В чемодане было много фотографий в рамках. С изумлением я обнаружила Сашу в роли Джерри в спектакле «В ожидании Годо» — совсем еще юного актера Свердловского театра драмы, человека, абсолютного уверенного в том, что Годо никуда не денется, придет, и вообще все вокруг — обязательно! — будут жить долго и счастливо.
— Геннадий, — поднялась я от чемодана, — а что с последней рукописью, где она?
— Слава тебе господи, отдал главреду книжного издательства — там взяли! И снял с себя ответственность. А! Вот, открылось.
Мы с Дашей подскочили к Матвееву, который, наконец, зашел в последний текстовый документ владельца ноутбука, и в полной тишине прочитали:
Фиолетовая астра
Спит в хрустальном саркофаге,
Лето снится ей напрасно.
Жить осталось на бумаге.[2]
Делать нечего — надо было звонить Дуняшину. Потому как больше звонить все равно было некому.
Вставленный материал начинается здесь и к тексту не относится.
-- ==== Sys2Proof/Tests/Slice0.lean ====
section
/-! SUPPORT. Tests: the worked examples of spec/, one step each, and for every statement with hypotheses a state that meets
them. The states are built on queue 3 of a bridge whose page 0x1000 is its push window and page 0x2000 its pop window. -/

namespace Sys2Proof.Tests

open Sys2Proof Sys2Proof.Machine

/-! ### Helpers -/

/-- The state a command leaves. -/
def run (c : Instr) (s : State) : State :=
  match exec c s with
  | .next t => t
  | _ => s

def ring : QueueConfig := { QueueConfig.reset with ringBase := 0x2000040000, ringSize := 512, threshold := 4 }

/-- A queue of `ring` in this state, with these positions. -/
def queueIn (st : QueueState) (release read commit reserve : Position) : Queue :=
  { Queue.reset with
    config := ring, state := st, release := release, read := read, commit := commit, reserve := reserve
    nextSequence := 7
    faultReason := if st = .faulted then some .ringRead else none }

def pushWindow : Window := ⟨true, 0x1000, 0x1000, .push, 3, 0, 15⟩
def popWindow : Window := ⟨true, 0x2000, 0x2000, .pop, 3, 0, 15⟩

/-- The bridge with queue 3 as given and its two windows. -/
def bridge (x : Queue) : State :=
  (State.reset.setQueue 3 x).withWindows ((State.reset.windows.set 0 pushWindow).set 1 popWindow)

def running : State := bridge (queueIn .running 0 0 0 0)
def words (n : Nat) : BurstLength := if h : 1 ≤ n ∧ n ≤ 16 then ⟨n, h⟩ else ⟨1, by decide⟩
def pushOf (L : Nat) : Request := ⟨5, 2, .write, 0x1000, words L⟩
def popOf (L : Nat) : Request := ⟨6, 1, .read, 0x2000, words L⟩

def State.asking (s : State) (c : Command) (payload : List Byte) : State :=
  s.withLink { s.link with request := some ⟨c, payload, false⟩ }

/-- A pending QUEUE-COMMAND with this action for queue 3. -/
def State.ordering (s : State) (a : QueueAction) : State := State.asking s .queueCommand [3, a.code]

def State.tracking (s : State) (xs : List Transaction) : State := s.withSys { s.sys with tracker := xs }
def State.awaiting (s : State) (r : MemRequest) : State := s.withMem { s.mem with passed := [⟨95, r⟩] }

def pushing (L : Nat) (m : BeatMode) (received : Nat) : Transaction := ⟨pushOf L, .push 3, some m, received, [], none⟩
def popping (L : Nat) : Transaction := ⟨popOf L, .pop 3, none, 0, [], none⟩
def dropping (L received : Nat) : Transaction :=
  ⟨pushOf L, .push 3, some .dropping, received, [], some ⟨.retry, some .full, []⟩⟩

/-- An entry of queue 3 for the push of `pushOf L`. -/
def entry (start : Position) (L : Nat) (st : EntryState) : Entry where
  queue := 3
  requester := 5
  tag := 2
  start := start
  words := words L
  sequence := 7
  beatsTaken := L
  gathered := []
  lastBytes := 8
  writesOutstanding := 0
  kind := .data
  cause := none
  state := st

/-- An entry of another producer. -/
def other (start : Position) (L : Nat) (st : EntryState) : Entry := { entry start L st with requester := 9, sequence := 8 }

def waiter (r : Requester) (L deadline : Nat) : Waiter := ⟨r, 2, words L, 0, deadline⟩
def beat : Beat := ⟨0x1122334455667788, 0xFF, false⟩
def popEntry (start : Position) (L reads : Nat) : PopEntry := ⟨start, words L, 6, 1, reads, false, List.replicate L none⟩

/-- The bytes of a held DONE response. -/
def doneBytes : ResponseSlot → List Byte
  | .held .done bytes => bytes
  | _ => []

/-! ### Well-formedness: each check refuses an ill-formed term -/

theorem test_wellFormed_refuses_a_number_above_95 :
    Instr.wellFormed (.memoryPassage 96) = false ∧ Instr.wellFormed (.memoryPassage 95) = true ∧
      Instr.wellFormed (.payloadWriteOk 96) = false ∧ Instr.wellFormed (.payloadWriteError 96) = false ∧
      Instr.wellFormed (.headerWriteOk 96) = false ∧ Instr.wellFormed (.headerWriteError 96) = false ∧
      Instr.wellFormed (.popReadOk 96 []) = false ∧ Instr.wellFormed (.popReadError 96) = false ∧
      Instr.wellFormed (.passThroughReadCompletion 96 .ok []) = false ∧
      Instr.wellFormed (.passThroughWriteCompletion 96 .ok) = false ∧
      Instr.wellFormed (.noticeWriteCompletion 96 .ok) = false ∧
      Instr.wellFormed (.discardedCompletion 96 .ok []) = false := by decide

theorem test_wellFormed_refuses_17_words :
    Instr.wellFormed (.popReadOk 0 (List.replicate 17 0)) = false ∧
      Instr.wellFormed (.popReadOk 0 (List.replicate 16 0)) = true ∧
      Instr.wellFormed (.passThroughReadCompletion 0 .ok (List.replicate 17 0)) = false ∧
      Instr.wellFormed (.discardedCompletion 0 .ok (List.replicate 17 0)) = false := by decide

/-! ### Layouts -/

/-- R180: the two frames that show the check byte. -/
theorem test_frames_of_R180 :
    mkFrame Command.readQueue.code [3] = [0x06, 0x01, 0x03, 0xF6] ∧ responseFrame .notReady [] = [0x30, 0x00, 0xD0] := by
  decide

/-- R179: queue 3, producer 5, sequence 0x1234, 9 words, 8 last bytes, byte 0 lowest. -/
theorem test_header_word : headerWord .data 3 5 0x1234 (words 9) 8 = 0x08091234050301A5 := by decide

/-- Section 1.4: the payload of 9 words at position 509 is written in two requests. -/
theorem test_ring_pieces :
    ring.ringPieces 509 9 = [⟨0x2000040FE8, 0, 3⟩, ⟨0x2000040000, 3, 6⟩] ∧ ring.ringWord (BitVec.ofNat 32 (2 ^ 32 - 6)) = 506 := by
  decide

/-- Section 1.4: commit at 3 and read at 4,294,967,294 give visible 5. -/
theorem test_visible_wraps : (queueIn .running 0xFFFFFFFE 0xFFFFFFFE 3 3).visible = 5 := by decide

/-- R181: the window of section 8.7, entry 3, byte by byte. -/
theorem test_window_bytes :
    Window.ofBytes [1, 0, 0, 0, 0x40, 0, 0, 0xF0, 0xFF, 0x40, 0, 1, 0, 0, 0, 0, 0, 1, 15] =
      some ⟨true, 0x40000000, 0x40FFF000, .remap, 0, 0x0100000000, 15⟩ := by decide

/-! ### The system-side port -/

/-- Section 8.7: the four windows and the class map. -/
def section87 : State :=
  let s := State.reset.setQueue 2 { Queue.reset with
    config := { QueueConfig.reset with ringBase := 0x0100800000, ringSize := 65536, directAccess := 8 } }
  (s.withWindows ((((s.windows.set 0 ⟨true, 0x80000000, 0x80000000, .push, 2, 0, 6⟩).set 1
    ⟨true, 0x80001000, 0x80001000, .pop, 2, 0, 8⟩).set 2 ⟨true, 0x40000000, 0x4000F000, .block, 0, 0, 4⟩).set 3
    ⟨true, 0x40000000, 0x40FFF000, .remap, 0, 0x0100000000, 15⟩)).withClasses
      (((s.classes.set 4 1).set 9 2).set 20 3)

/-- Section 8.7, the nine rows of its last table. -/
theorem test_decode_section_8_7 :
    section87.decode ⟨4, 0, .write, 0x80000238, words 4⟩ = .push 2 ∧
      section87.decode ⟨4, 0, .read, 0x80000000, words 2⟩ = .refused .kind ∧
      section87.decode ⟨20, 0, .write, 0x80000000, words 1⟩ = .access 0x80000000 ∧
      section87.decode ⟨20, 0, .read, 0x80001000, words 8⟩ = .pop 2 ∧
      section87.decode ⟨4, 0, .read, 0x80001000, words 8⟩ = .access 0x80001000 ∧
      section87.decode ⟨9, 0, .read, 0x40003000, words 2⟩ = .refused .blocked ∧
      section87.decode ⟨4, 0, .read, 0x40003000, words 2⟩ = .access 0x0100003000 ∧
      section87.decode ⟨4, 0, .write, 0x40800000, words 16⟩ = .refused .guard ∧
      section87.decode ⟨20, 0, .write, 0x40800000, words 16⟩ = .access 0x0100800000 := by decide

/-- R21: a push of 9 words granted at reserve position 508 (section 1.4) takes positions 508 to 517. -/
theorem test_takeRequest_grants_a_push :
    ((run (.takeRequest (pushOf 9)) (bridge (queueIn .running 508 508 508 508))).queue 3).reserve = 518 := by decide

/-- Section 9.5, a repeated tag behind a held push: the sixth dropped beat sends the answer and lets the read in. -/
theorem test_writeBeat_frees_the_tag :
    let s := run (.writeBeat 5 2 beat) ((State.tracking running [dropping 6 5]).withSys
      ⟨[dropping 6 5], [⟨5, 2, .read, 0x5000, words 2⟩], []⟩)
    s.sys.sent = [⟨5, 2, .retry, []⟩] ∧ s.sys.arrivals = [] ∧
      s.mem.waiting = [⟨.passThrough 5 2, .read, 0x5000, 2, []⟩] := by decide

/-- R24: the last beat of section 2.9's X, with 5 lanes enabled, records 5 last-word bytes. -/
theorem test_writeBeat_counts_the_lanes :
    ((run (.writeBeat 5 2 ⟨0, 0x1F, false⟩) (State.tracking (running.withReservations
      [{ entry 0 3 .filling with beatsTaken := 2, gathered := [1, 2] }]) [pushing 3 .handing 2])).reservations.map
        (fun e => (e.state, e.lastBytes, e.writesOutstanding))) = [(.writing, 5, 1)] := by decide

/-! ### Records -/

/-- Section 2.9, after Y's header OK: commit passes Y, then Z, from 104 to 115. -/
theorem test_headerWriteOk_commits_two :
    let s := run (.headerWriteOk 95) (State.awaiting (State.tracking ((bridge (queueIn .running 100 100 104 115)).withReservations
      [entry 104 8 .sealing, other 113 1 .closed]) [pushing 8 .handing 8]) (dataHeaderWrite ring (entry 104 8 .sealing)))
    (s.queue 3).commit = 115 ∧ s.reservations = [] ∧ s.sys.sent = [⟨5, 2, .ok, []⟩] := by decide

/-- Section 3.3, first order: B's second beat rewinds B; reserve 44, next sequence 21. -/
theorem test_writeBeat_rewinds :
    let b : Entry := { entry 44 2 .discarding with beatsTaken := 1, sequence := 21, cause := some .poison }
    let s := run (.writeBeat 5 2 beat) (State.tracking ((bridge { queueIn .running 40 40 40 47 with
      nextSequence := 22 }).withReservations [{ other 40 3 .filling with sequence := 20 }, b]) [pushing 2 .handing 1])
    (s.queue 3).reserve = 44 ∧ (s.queue 3).nextSequence = 21 ∧ s.reservations.length = 1 := by decide

/-- Section 3.6: D's header completes ERROR; the queue is FAULTED and D FAILED. -/
theorem test_headerWriteError_faults :
    let s := run (.headerWriteError 95) (State.awaiting (State.tracking ((bridge (queueIn .running 200 200 200 207)).withReservations
      [entry 200 4 .sealing, other 205 1 .closed]) [pushing 4 .handing 4]) (dataHeaderWrite ring (entry 200 4 .sealing)))
    (s.queue 3).faultReason = some .headerWrite ∧ s.reservations.map (fun e => e.state) = [.failed, .closed] ∧
      s.log.entries.map (fun e => e.reason) = [.headerWrite, .queueFaulted] := by decide

/-- Section 3.6: CLEAR-FAULT re-issues D as a FILLER. -/
theorem test_clearFault_reissues :
    let s := run .clearFault (State.ordering ((bridge (queueIn .faulted 200 200 200 207)).withReservations
      [entry 200 4 .failed, other 205 1 .closed]) .clearFault)
    (s.queue 3).state = .running ∧ s.reservations.map (fun e => (e.state, e.kind)) = [(.sealing, .filler), (.closed, .data)] ∧
      s.mem.waiting = [fillerWrite ring (entry 200 4 .failed)] := by decide

/-- R27: the payload write of a record completes OK, and its header write is issued. -/
theorem test_payloadWriteOk_seals :
    (run (.payloadWriteOk 95) (State.awaiting (running.withReservations [{ entry 0 1 .writing with writesOutstanding := 1 }])
      ⟨.payload 3 0, .write, 0x2000040008, 1, [beat]⟩)).mem.waiting = [dataHeaderWrite ring (entry 0 1 .sealing)] := by decide

/-- R28: the first of two payload writes completes ERROR. -/
theorem test_payloadWriteError_records :
    (run (.payloadWriteError 95) (State.awaiting (running.withReservations [{ entry 0 1 .writing with writesOutstanding := 2 }])
      ⟨.payload 3 0, .write, 0x2000040008, 1, [beat]⟩)).reservations.map (fun e => (e.state, e.cause)) =
        [(.writing, some .payloadError)] := by decide

/-- Section 2.10: W1 (16 words, 10 free) is not eligible and W2 (2 words) is granted. -/
theorem test_arbiter_section_2_10 :
    let s := ((State.reset.setQueue 6 { queueIn .running 0 0 0 502 with pushWaiters := [waiter 1 16 9, waiter 3 1 9] }).setQueue 9
      { queueIn .running 0 0 0 312 with pushWaiters := [{ waiter 2 2 9 with joinOrder := 1 }] }).withReservations
        (List.replicate 47 (entry 0 1 .filling))
    (s.arbitrate.queue 6).pushWaiters.length = 2 ∧ (s.arbitrate.queue 9).pushWaiters = [] ∧
      s.arbitrate.reservations.length = 48 := by decide

/-- Section 2.10, second legal order (R37): the arbiter's run is put off, the new push takes the one free entry, and the
waiting heads stay. -/
theorem test_takeRequest_before_the_arbiter :
    let s := ((running.setQueue 9 { queueIn .running 0 0 0 312 with pushWaiters := [waiter 2 2 9] }).withReservations
      (List.replicate 47 { entry 0 1 .filling with queue := 4 })).withArbiterDue true
    let t := run (.takeRequest (pushOf 4)) s
    (t.reservations.drop 47).map (fun e => (e.queue, e.requester)) = [(3, 5)] ∧ (t.queue 9).pushWaiters.length = 1 := by decide

/-! ### Pops, notices and waiters -/

/-- The pop of section 4.9 on queue 3: 6 words at 1020, reads of 4 and 2 words. -/
def splitPop (reads : Nat) (returned : List (Option Word)) : State :=
  State.tracking (bridge { queueIn .running 1020 1026 1026 1026 with
    popEntries := [⟨1020, words 6, 6, 1, reads, false, returned⟩] }) [popping 6]

/-- Section 4.9: the second read returns first and fills the last two places. -/
theorem test_popReadOk_second_half_first :
    ((run (.popReadOk 95 [5, 6]) (State.awaiting (splitPop 2 (List.replicate 6 none))
      ⟨.popRead 3 1020 4, .read, 0x2000040000, 2, []⟩)).queue 3).popEntries.map (fun e => e.returned) =
        [[none, none, none, none, some 5, some 6]] := by decide

/-- Section 4.9: the first read completes, and the consumer has the six words in order. -/
theorem test_popReadOk_answers :
    (run (.popReadOk 95 [1, 2, 3, 4]) (State.awaiting (splitPop 1 [none, none, none, none, some 5, some 6])
      ⟨.popRead 3 1020 0, .read, 0x2000040FE0, 4, []⟩)).sys.sent = [⟨6, 1, .ok, [1, 2, 3, 4, 5, 6]⟩] := by decide
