-- ==== Sys2Proof/Machine/State.lean ====
section
/-! DEFINITION. The state of the block as plain data: the registers of `10_state.md` rule R20, the trace and the
responses of rule R38, and the inputs the outside world has set (log entries 5, 6, 7, 8, 25). -/

namespace Sys2Proof.Machine

/-- `LIFE` (rule R22). The fourth code never occurs and is no constructor (log entry 23). -/
inductive Life where
  | unopened
  | opened
  | closed
  deriving DecidableEq, Repr

/-- `SEL`, the slave-select state machine (rule R25). -/
inductive Sel where
  | deselected
  | selected
  deriving DecidableEq, Repr

/-- The state of one output line as the block last left it (rule R27). -/
inductive LineReg where
  | undriven
  | driven (b : Bool)
  | released
  deriving DecidableEq, Repr

/-- `PHASE`, the sequencer position (rule R29). -/
inductive Phase where
  | idle
  | wData
  | pHigh
  | pDwell
  | pLow
  | rSample
  deriving DecidableEq, Repr

/-- `KIND`, what the running command moves (rule R30). -/
inductive Kind where
  | pulse
  | write
  | read
  deriving DecidableEq, Repr

/-- `CFG`, the configuration given at construction (rule R23). -/
structure Cfg where
  order   : BitOrder
  hasDout : Bool
  hasDin  : Bool
  deriving DecidableEq, Repr

/-- The output lines, which `LineWrite` takes (`20_memory.md` rules R51, R52). -/
inductive OutLine where
  | clk
  | sel
  | dout
  deriving DecidableEq, Repr

/-- All four lines, which `LineRelease` takes (`20_memory.md` rules R51, R54). -/
inductive Line where
  | clk
  | sel
  | dout
  | din
  deriving DecidableEq, Repr

/-- One event of the trace (rule R38). -/
inductive Event where
  /-- `W(l,b)` -/
  | write (l : OutLine) (b : Bool)
  /-- `R(din)=b` -/
  | read (b : Bool)
  /-- `SLEEP` -/
  | sleep
  /-- `REL(l)` -/
  | rel (l : Line)
  deriving DecidableEq, Repr

/-- The status of a response (`30_encoding.md` rule R91). -/
inductive Status where
  | ok
  | unsupportedOperation
  | invalidArgument
  | illegalState
  | illegalCommand
  deriving DecidableEq, Repr

/-- A response (`30_encoding.md` rule R90). -/
structure Response where
  status : Status
  data   : Value
  deriving DecidableEq, Repr

/-- The peripheral as the block meets it: the answers it will give, first one first, and how many answers were drawn
from the free value when none was listed (`20_memory.md` rule R55). Log entry 5. -/
structure Oracle where
  answers : List Bool
  drawn   : Nat
  deriving DecidableEq, Repr

/-- The state of the block and its ports. -/
structure State where
  /-- `LIFE`, rule R22 -/
  life : Life
  /-- `CFG`, rule R23 -/
  cfg : Cfg
  /-- `SEL`, rule R25 -/
  sel : Sel
  /-- `CLK`, rule R27 -/
  clk : LineReg
  /-- `SELN`, the level of the select line, rule R27 -/
  seln : LineReg
  /-- `DOUT`, rule R27 -/
  dout : LineReg
  /-- `BUSY`, rule R26 -/
  busy : Bool
  /-- `PHASE`, rule R29 -/
  phase : Phase
  /-- `KIND`, rule R30 -/
  kind : Kind
  /-- `N`, rule R30 -/
  n : BitVec 8
  /-- `CNT`, rule R30 -/
  cnt : BitVec 7
  /-- `VAL`, rule R30 -/
  val : Value
  /-- `ACC`, rule R30 -/
  acc : Value
  /-- the trace, oldest event first, rule R38 -/
  trace : List Event
  /-- the responses given, oldest first, rule R38; log entry 10 -/
  responses : List Response
  /-- the command words the host presents, next one first (rules R81, R253); log entry 6 -/
  cmds : List CmdWord
  /-- the peripheral's answers (`20_memory.md` rule R55); log entry 5 -/
  din : Oracle
  /-- how many free values were loaded into `VAL` (`42_clock.md` rule R156); log entry 8 -/
  draws : Nat
  /-- the delay primitive: for each coming `Sleep(DWELL)`, first one first, how many steps of the sequencer `dly_ack` stays
  0 before it is 1 (rule R81, `20_memory.md` rule R56); log entry 25 -/
  delays : List Nat
  /-- the `rst` port (rule R81): the next step takes the reset; log entry 7 -/
  rst : Bool
  deriving DecidableEq, Repr

/-- Why the machine stops. Both are raised by `tick` alone, in states with `BUSY = 1` that no run reaches. -/
inductive Fault where
  /-- Raised by `tick`: a command is running and the sequencer is at `IDLE`, which rule R29 excludes and rule R156
  gives no primitive for. Safe: the machine stops where no rule says what it does. -/
  | sequencerIdle
  /-- Raised by `nextBit`: `CNT` has passed `N`, a case rule R156 does not name. Safe, for the same reason. -/
  | countOverrun
  deriving DecidableEq, Repr

/-- Why the model has no meaning for an instruction. -/
inductive Refusal where
  /-- Raised by `exec` for an instruction that has no meaning yet, by its mnemonic. Safe: the model says nothing of
  it. No arm of this model raises it. -/
  | notModelled (mnemonic : String)
  deriving DecidableEq, Repr

/-- The state right after reset (`10_state.md` rule R40, `70_reset_and_hazards.md` rule R260). The rule gives `CFG`
and the datapath registers no value: zero is this model's (log entries 3 and 4). -/
def State.reset : State where
  life := .unopened
  cfg := ⟨.mostSignificantFirst, false, false⟩
  sel := .deselected
  clk := .undriven
  seln := .undriven
  dout := .undriven
  busy := false
  phase := .idle
  kind := .pulse
  n := 0
  cnt := 0
  val := 0
  acc := 0
  trace := []
  responses := []
  cmds := []
  din := ⟨[], 0⟩
  draws := 0
  delays := []
  rst := false

end Sys2Proof.Machine
end

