-- ==== Sys2Proof/Machine/Clock.lean ====
section
/-! DEFINITION. SYNC, one pulse that moves no data (`42_clock.md` rule R153). -/

namespace Sys2Proof.Machine

/-- SYNC (rule R153). On the sequencer it is a transfer of kind "pulse only" with `N = 1` (rule R156). -/
def execSync (s : State) : Host.Outcome State Fault Refusal :=
  whenOpen s fun s => .next ((s.pulse.retire .pulse 1 none 0).respondOk 0)

end Sys2Proof.Machine
end

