-- ==== Sys2Proof/Machine/Dispatch.lean ====
section
/-! DEFINITION. What each command does: one arm per constructor of `Instr`. -/

namespace Sys2Proof.Machine

def exec (i : Instr) (s : State) : Host.Outcome State Fault Refusal :=
  match i with
  | .openConn order hasDout hasDin => Sys2Proof.Machine.execOpen order hasDout hasDin s
  | .closeConn => Sys2Proof.Machine.execClose s
  | .select => Sys2Proof.Machine.execSelect s
  | .release => Sys2Proof.Machine.execRelease s
  | .sync => Sys2Proof.Machine.execSync s
  | .wrbit b => Sys2Proof.Machine.execWrbit b s
  | .rdbit => Sys2Proof.Machine.execRdbit s
  | .rdn n => Sys2Proof.Machine.execRdn n s
  | .wr8 v n => Sys2Proof.Machine.execWr8 v n s
  | .wr16 v n => Sys2Proof.Machine.execWr16 v n s
  | .wr32 v n => Sys2Proof.Machine.execWr32 v n s
  | .wr64 v n => Sys2Proof.Machine.execWr64 v n s

end Sys2Proof.Machine
end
Ведь не Жанке же с ее стриптизерами-сербами. И не Галке. Пока не было этой ужасной записки в маскараде, все можно было отнести к моим личным бредням на ровном месте, но теперь. Теперь проявил себя Некто, кто так или иначе заинтересован в этом сюжете, который — сейчас я перестала сомневаться — будет разворачиваться и дальше.
Велела Дуняшину ехать сюда, в центр, попрощалась с Матвеевым и его Дашей и, споткнувшись о первую попавшуюся блинную, уселась за маленьким ярко оранжевым столиком — ждать Олега. Он появился, как всегда безэмоциональный, и, несколько приподняв брови, приготовился слушать. По мере моего сбивчивого рассказа эти брови ползли и ползли вверх, но когда я дошла до объяснения Людмилы Стрельцовой, они вернулись на прежнее место. Дуняшин, весь подавшись вперед, ловил каждое мое слово. Наконец, я достала записку и протянула ему. Олег прочитал ее раз двадцать, что я поняла по едва заметному шевелению губ.
— Ну, ты даешь, Кронина! — шепотом выдохнул он и, откинувшись на спинку стула, принялся ковырять блин с вареньем. — Чего теперь делать-то?
— Идти конечно, к Фомину и к Арефьеву! Но идти нужно мне, понимаешь?
— Да, Фомин — та звезда с кандибоберами. И Арефьев не лучше. Значит, верно, тебе.
— Фомин в Москве. Как надолго, не знаю. Я звонила — пока не вернулся. А Арефьев уехал на море.
— Погоди. Погоди с Фоминым. Дай еще раз мне эту записку.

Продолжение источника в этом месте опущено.